Ingénieur consultant en énergie/climat, on lui doit, en partie, le retour en grâce, au moins dans le récit, du nucléaire après de longues années de tergiversations politiques. À ce titre, Jean-Marc Jancovici se retrouve régulièrement critiqué par les écologistes, tout en en étant l’un des représentants les plus pragmatiques.
Décrié parfois pour ce qu’il est, meilleure manière de ne pas réagir à ce qu’il dit, Jean-Marc Jancovici s’est pourtant fait unanimement remarquer par son analyse transdisciplinaire de la situation climatique aux travers des spectres économique, énergétique et environnemental. Souvent taquin, volontiers piquant, il n’en demeure pas moins plus pédagogue que moralisateur.
Empreinte carbone
Ce père de deux enfants, qui évoque sa paternité comme une expérimentation des générations futures sur son propre site, est lui-même fils de physicien. Né en 1962 à Paris, il enchaîne, pour ce qui concerne les évènements marquants, avec un diplôme de l’École polytechnique en 1984 puis un autre de l’École nationale supérieure des télécommunications de Paris deux ans plus tard. Dans les années 1990, il conçoit la notion de bilan carbone qu’il développera quelques années plus tard au sein de l’Ademe. En 2007 et au côté d’Alain Grandjean, il fonde Carbone 4, premier cabinet de conseil en stratégie carbone. Sur son site personnel toujours, et dans la distinction de ses activités, selon qu’elles remplissent son frigidaire ou non, Carbone 4 s’inscrit dans cette première catégorie. Enseignant à Mines Paris Tech, auteur de livres et conférencier l’alimentent plus ponctuellement, quand son statut de fondateur et président de The Shift Project, son rôle de membre du Haut Conseil pour le climat et de diverses commissions ainsi que sa qualité de chroniqueur dans la presse contribuent plutôt à vider son garde-manger malgré leur caractère plaisant.
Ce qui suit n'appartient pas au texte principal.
-- ==== Sys2Proof/Machine/StateCore.lean ====
section
/-! DEFINITION. Plain data of the global block, Sheepdog and the Gust path, the host interface, and
the log of what a half has sent. -/
namespace Sys2Proof.Machine

/-- Device states (R28). -/
inductive DevState where
  | lullOnly | booting | configured | ready | running | safe
  deriving DecidableEq, Repr, Inhabited

def DevState.code : DevState → Nat
  | .lullOnly => 0 | .booting => 1 | .configured => 2 | .ready => 3 | .running => 4 | .safe => 5

/-- CONFIGURED, READY or RUNNING: the cycle schedule runs. -/
def DevState.inService : DevState → Bool
  | .configured | .ready | .running => true
  | _ => false

/-- Half roles (01_architecture.md, after R30). -/
inductive Role where
  | off | syncing | standby | active | fenced | updating
  deriving DecidableEq, Repr, Inhabited

def Role.code : Role → Nat
  | .off => 0 | .syncing => 1 | .standby => 2 | .active => 3 | .fenced => 4 | .updating => 5

/-- Stage states (01_architecture.md, before R33). -/
inductive Stage where
  | stopped | precharge | run | test | recovery | tripped
  deriving DecidableEq, Repr, Inhabited

def Stage.code : Stage → Nat
  | .stopped => 0 | .precharge => 1 | .run => 2 | .test => 3 | .recovery => 4 | .tripped => 5

def Stage.ofCode : Nat → Stage
  | 0 => .stopped | 1 => .precharge | 2 => .run | 3 => .test | 4 => .recovery | _ => .tripped

/-- The global block of a half (01_architecture.md). -/
structure Glb where
  /-- PREFER names this half -/
  preferred : Bool
  dev : DevState
  role : Role
  mv : Stage
  lv : Stage
  /-- cycle count; `started`: cycle 0 has begun (R25) -/
  cycle : Nat
  started : Bool
  /-- instant of the last T0, and the timebase at which the next T0 falls -/
  t0 : Nat
  nextT0 : Nat
  ts : Nat
  ta : Nat
  /-- T_S and T_A wanted by the last R14, in force from the next boundary that R18 allows -/
  want : Option (Nat × Nat)
  need : Nat
  worst : Nat
  budget : Bool
  wrapped : Bool
  sealedAt : Option Nat
  dispAt : Option Nat
  applied : Bool
  /-- the command trains of the cycle have left -/
  trained : Bool
  /-- this half drives the PWM and BRKOUT balls (R8) -/
  own : Bool
  commits : Word
  live : Bank
  pend : Bank
  /-- the last sealed snapshot, by word (R147) -/
  snap : WMap
  /-- since when the MV stage has been in its state (instant) -/
  mvSince : Nat
  /-- upper halves latched by a read of the lower (R40, R380, R412) -/
  cycHi : Word
  /-- STAGE.MV_REQ and STAGE.LV_REQ written since the last applied commit (R36) -/
  reqMv : Bool
  reqLv : Bool
  deriving DecidableEq, Repr, Inhabited

/-- A Gust decision that no block yet carries (R277), with its instant and cycle (R82). -/
structure GustDec where
  time : Nat
  cycle : Nat
  clusters : Nat
  stage : Bool
  trip : Option Nat
  deriving DecidableEq, Repr, Inhabited

/-- A stage trip not yet in effect (R272, R531): stages bit 0 MV, bit 1 LV; the instant of the raise;
Gust whole-stage trips take effect at the first T0 whatever their age. -/
structure TripReq where
  stages : Nat
  time : Nat
  gust : Bool
  deriving DecidableEq, Repr, Inhabited

/-- A fence request that waits for the instant of R267. -/
structure FenceReq where
  unit : FUnit
  time : Nat
  deriving DecidableEq, Repr, Inhabited

/-- A pending SD_CLEAR (R282): UNIT and INDEX as written; units 10 and 11 stand for a converter and a pair that the
other half clears. `report`: it is the last write, whose outcome SD_CLEAR_STAT shows. -/
structure ClearReq where
  unit : Nat
  index : Nat
  time : Nat
  spoiled : Bool
  report : Bool
  deriving DecidableEq, Repr, Inhabited

/-- Sheepdog and the Gust path of one half (08_sheepdog_gust.md). -/
structure Sd where
  /-- records waiting, in order of raise, at most 512, each with the instant of its raise (R265, R266) -/
  queue : List (Nat × EvRec)
  /-- records passed to the other half, newest first, with those instants (R265) -/
  passed : List (Nat × EvRec)
  /-- node events waiting for the event ring, kept whole (R347) -/
  nodeEv : List (Nat × BitVec 64 × Word × SvcFrame)
  merged : List (Nat × Nat)
  drops : Nat
  deg : BitVec 2
  /-- clears of degraded marks: 1 by the last write here, 2 by an earlier one, 0 by the other half; stages -/
  degClear : List (Nat × Nat)
  /-- the raises of one clock (R263): its instant, the marks before it, the stages they trip and the units of those that
  trip, and by source the marks they set, with their units -/
  clockAt : Nat
  clockBase : BitVec 2
  clockTrip : BitVec 2
  clockUnits : List Nat
  clockDeg : List (Nat × BitVec 2 × List Nat)
  hold : BitVec 3
  /-- what each cluster's hold waits for (R278): trip inputs, a stage trip, and when it was set -/
  holdTrips : Vector (BitVec 16) 3
  holdStage : BitVec 3
  holdAt : Vector Nat 3
  holdRelease : BitVec 3
  gen : Nat
  decisions : List GustDec
  /-- shared sources whose MV stage trip this half has decided for, with the cycle (R273) -/
  decided : List (Nat × Nat)
  /-- shared records that this half has queued, newest first: source, argument, cycle (R265) -/
  sharedRecs : List (Nat × Nat × Word)
  trips : List TripReq
  fences : List FenceReq
  ringFence : BitVec 12
  pairFence : BitVec 13
  pairLocal : BitVec 13
  adcFence : BitVec 24
  oadcFence : BitVec 24
  ethFence : BitVec 2
  canFence : BitVec 2
  /-- last raise that could fence each unit, by unit code (R282), and at FENCE or above -/
  raisedAt : List (Nat × Nat)
  fencedAt : List (Nat × Nat)
  clear : List ClearReq
  deriving DecidableEq, Repr, Inhabited

/-- A completion record (R345) without its PHASE. -/
structure Rec where
  ring : Nat
  seq : Nat
  cycle : Nat
  result : Word
  tag : Nat
  opcode : Nat
  status : Nat
  fin : Bool
  single : Bool
  afterHo : Bool
  dueAt : Nat
  deriving DecidableEq, Repr, Inhabited

/-- A command held for a cycle (R339). -/
structure Held where
  ring : Nat
  cycle : Nat
  d : Desc
  deriving DecidableEq, Repr, Inhabited

/-- A descriptor sent by CMD_REPLICA and not yet acknowledged (R335 to R337). -/
structure Repl where
  ring : Nat
  seq : Nat
  d : Desc
  status : Nat
  cycle : Nat
  result : Word
  first : Nat
  last : Nat
  single : Bool
  /-- the count of the descriptor in its ring -/
  pos : Nat
  deriving DecidableEq, Repr, Inhabited

/-- What a half keeps of a command ring besides its registers. -/
structure CmdRing where
  next : Nat
  cons : Nat
  lastCycle : Nat
  /-- the last 256 judged, newest first: SEQ, assigned cycle and final status of one that took its SEQ (R331) -/
  hist : List (Option (Nat × Nat × Nat))
  err : Bool
  seqHi : Word
  deriving DecidableEq, Repr, Inhabited

/-- A completion ring or the event ring. -/
structure CplRing where
  prod : Nat
  due : List Rec
  irqAt : Option Nat
  irqWait : Bool
  stallAt : Option Nat
  stallRaised : Bool
  err : Bool
  deriving DecidableEq, Repr, Inhabited

/-- One unit of stream data (R350): STREAM, cycle, payload. -/
structure SUnit where
  stream : Nat
  cycle : Nat
  data : List Byte
  whole : Bool
  deriving DecidableEq, Repr, Inhabited

/-- A stream ring: units waiting, write-backs done, drops since the last write-back. -/
structure StrRing where
  prod : Nat
  units : List SUnit
  cont : Bool
  first : Option Nat
  firstTb : Nat
  dropped : Nat
  gap : Bool
  dropRun : Bool
  err : Bool
  deriving DecidableEq, Repr, Inhabited

/-- The host interface of one half (10_host_interface.md). -/
structure Hi where
  speed : Nat
  width : Nat
  lastRing : Nat
  cr : Vector CmdRing 8
  cq : Vector CplRing 8
  ev : CplRing
  sr : Vector StrRing 8
  held : List Held
  outcomes : List Rec
  repl : List Repl
  /-- replicas received: ring, SEQ, descriptor as admitted, its count in the ring (newest first) -/
  stored : List (Nat × Nat × Desc × Nat)
  /-- replicas received whose descriptor in host memory has not been compared yet, oldest first (R335) -/
  unread : List (Nat × Nat × Desc)
  /-- MSI-X Enable and Function Mask of the configuration space (R348, R505) -/
  msixOn : Bool
  msixMask : Bool
  /-- CMD_READ_STATE and CMD_RECORDER READ under way: command ring and descriptor -/
  reading : Option (Nat × Desc)
  readingRec : Option (Nat × Desc)
  /-- read-back: when it may start, and whether it is under way (R353) -/
  rbAt : Option Nat
  rbBusy : Bool
  /-- records due since the half last entered STANDBY, with their completion ring (R354) -/
  history : List (Nat × Rec)
  /-- VENDOR and MODEL of the headers that admitted CMD_UPDATE_STAGEs named: ring, SEQ, values (R492) -/
  updHdr : List (Nat × Nat × BitVec 16 × BitVec 16)
  deriving DecidableEq, Repr, Inhabited

/-- The header of words 3 and 608 to 612 of a snapshot as the ACTIVE half sends it, with the commit
count, the command count and the throttle level (R149, R199). -/
structure SnapHdr where
  cycle : BitVec 64
  commits : Word
  w3 : Word
  nCmd : Word
  fences : List Word
  throttle : Nat
  deriving DecidableEq, Repr, Inhabited

/-- A message on the Tether (R286). -/
inductive TMsg where
  | heartbeat (m : Heartbeat)
  | snap (m : SnapMsg)
  | slotMap (k : Nat) (mask : BitVec 16)
  | slotRec (r : SlotRec)
  | anWords (ws : List (BitVec 24 × BitVec 7))
  | digest (cycle : BitVec 16) (st : DigStatus) (d : BitVec 64)
  | replica (ring : Nat) (seq cycle : BitVec 64) (d : Desc)
  | replicaAck (ring : Nat) (seq : BitVec 64)
  | relay (m : RelayMsg)
  /-- `sync`: for a SYNCING half, not under R151 (R287) -/
  | xfer (part : XferPart) (install : Nat) (sync : Bool)
  /-- the state and outputs of Loop Table instance i, of this type, as the pass evaluates it (R297) -/
  | xferBlk (type i install : Nat) (sync : Bool)
  | timeAlign (t1 t2 t3 t4 adj : Int)
  deriving DecidableEq, Repr, Inhabited

/-- One ASDU of a sampled-value frame (R398), each sample's value with its quality. -/
structure SvAsdu where
  svId : List Byte
  smpCnt : Nat
  confRev : Word
  synch : Nat
  rate : Option Nat
  data : List (Word × Word)
  deriving DecidableEq, Repr, Inhabited

/-- A sampled-value frame (R398), its fields in order; `vlan`: VID and priority. -/
structure SvMsg where
  dst : BitVec 48
  src : BitVec 48
  vlan : Option (Nat × Nat)
  appid : Nat
  sim : Bool
  asdus : List SvAsdu
  deriving DecidableEq, Repr, Inhabited

/-- What leaves on an Ethernet port: PTP messages, forwarded frames, sampled values and PRP supervision
with the PRP trailer. `corr` is in units of 2⁻¹⁶ ns. -/
inductive EthMsg where
  | sync (m : SyncMsg)
  | followUp (m : SyncMsg)
  /-- the half's own PTP frames carry the tag of PTP.VID and PTP.PRIO where PTP.VLAN_EN is 1 -/
  | pdelayReq (vlan : Option (Nat × Nat)) (seq : BitVec 16)
  | pdelayResp (vlan : Option (Nat × Nat)) (source : BitVec 80) (seq : BitVec 16) (corr : Int)
  | frame (f : EthFrame)
  /-- the bytes of a frame of stream i, and its t_last + P (R399) -/
  | sv (i due : Nat) (bytes : List Byte)
  | supervision (bytes : List Byte)
  deriving DecidableEq, Repr, Inhabited

/-- What a half has sent, with the instant: blocks of a train or single blocks on ring k, service
frames, Tether messages as they are handed over (when each starts follows from R287, `tetherSent`), writes to host memory, MSI-X requests, Ethernet and CAN frames. -/
inductive Out where
  | ring (t : Nat) (k : Nat) (bs : List Block)
  | svc (t : Nat) (k : Nat) (f : SvcFrame)
  | tether (t : Nat) (m : TMsg)
  /-- a T0, whose window of R287 ends at its SEAL instant -/
  | window (t : Nat) (stop : Nat)
  | mem (t : Nat) (addr : Nat) (bytes : List Byte)
  | msix (t : Nat) (v : Nat)
  | eth (t : Nat) (p : Nat) (m : EthMsg)
  | can (t : Nat) (i : Nat) (f : CanFrame)
  | stream (t : Nat) (s : Nat) (addr : Nat) (bytes : List Byte)
  | jtag (t : Nat) (w : Word)
  | flash (t : Nat) (image : Nat) (slot : Bool) (img : Image)
  | slots (t : Nat) (fw cfg trialFw trialCfg : Bool)
  /-- an access under way to domain d is ended with the error response of R365 -/
  | abort (t : Nat) (d : Nat)
  deriving DecidableEq, Repr, Inhabited

end Sys2Proof.Machine
end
Derrière un discours en faveur du nucléaire et une image souvent limitée à ce seul aspect, c’est la sobriété qu’il défend
Sniper sobre
Parfois discrédité par ses propos sur la décroissance ou le nucléaire – sujets qu’il convient d’adresser avec une certaine retenue –, l’ingénieur est également largement adulé. Alors qu’on lui prête de tenir des discours dithyrambiques en direction du nucléaire, il a souvent fait preuve d’un peu plus de réserve et de relativité que l’on ne lui impute: ce n’est pas parfait mais il y a pire. Confronté à la fin d’un modèle, The Shift Project, qui cogite en faveur d’une économie libérée de la contrainte carbone, a accouché début 2022 d’un programme de transformation de l’économie française qui établit un plan de marche visant la décarbonation effective de nos activités. En filigrane, la mission consiste à éclairer et influencer le débat sur la transition énergétique. Derrière un discours en faveur du nucléaire et une image souvent limitée à ce seul aspect, c’est la sobriété qu’il défend. L’abondance de l’énergie a produit la croissance économique, la situation climatique et la frugalité qu’elle exige impose une forme de décroissance que Jean-Marc Jancovici espère et travaille à concrétiser pour qu’elle se révèle la moins douloureuse possible. Ses récents passages télévisés sont révélateurs de ce retard à l’allumage avec des plateaux dignes du casting de Don’t look up et des éditorialistes qui se défaussent de leur responsabilité dans l’irresponsabilité collective. Dans les réactions à ses pastilles Youtube, seules ses chemises récoltent autant de commentaires que la clarté de ses propos. S’il lui est parfois reproché un discours exprimé de long en large par les associations écologistes, il n’en demeure pas moins que la finesse ou la rudesse du sien infuse toujours plus, influence davantage.
Si certaines de ses assertions sont contredites par ses pairs, son talent de vulgarisateur accroche, et c’est peut-être là le plus important. À l’heure où des œuvres d’art sont vernies à la soupe à la tomate ou à la purée, dans l’incompréhension générale, un peu d’éloquence et de bon sens ne font pas de mal.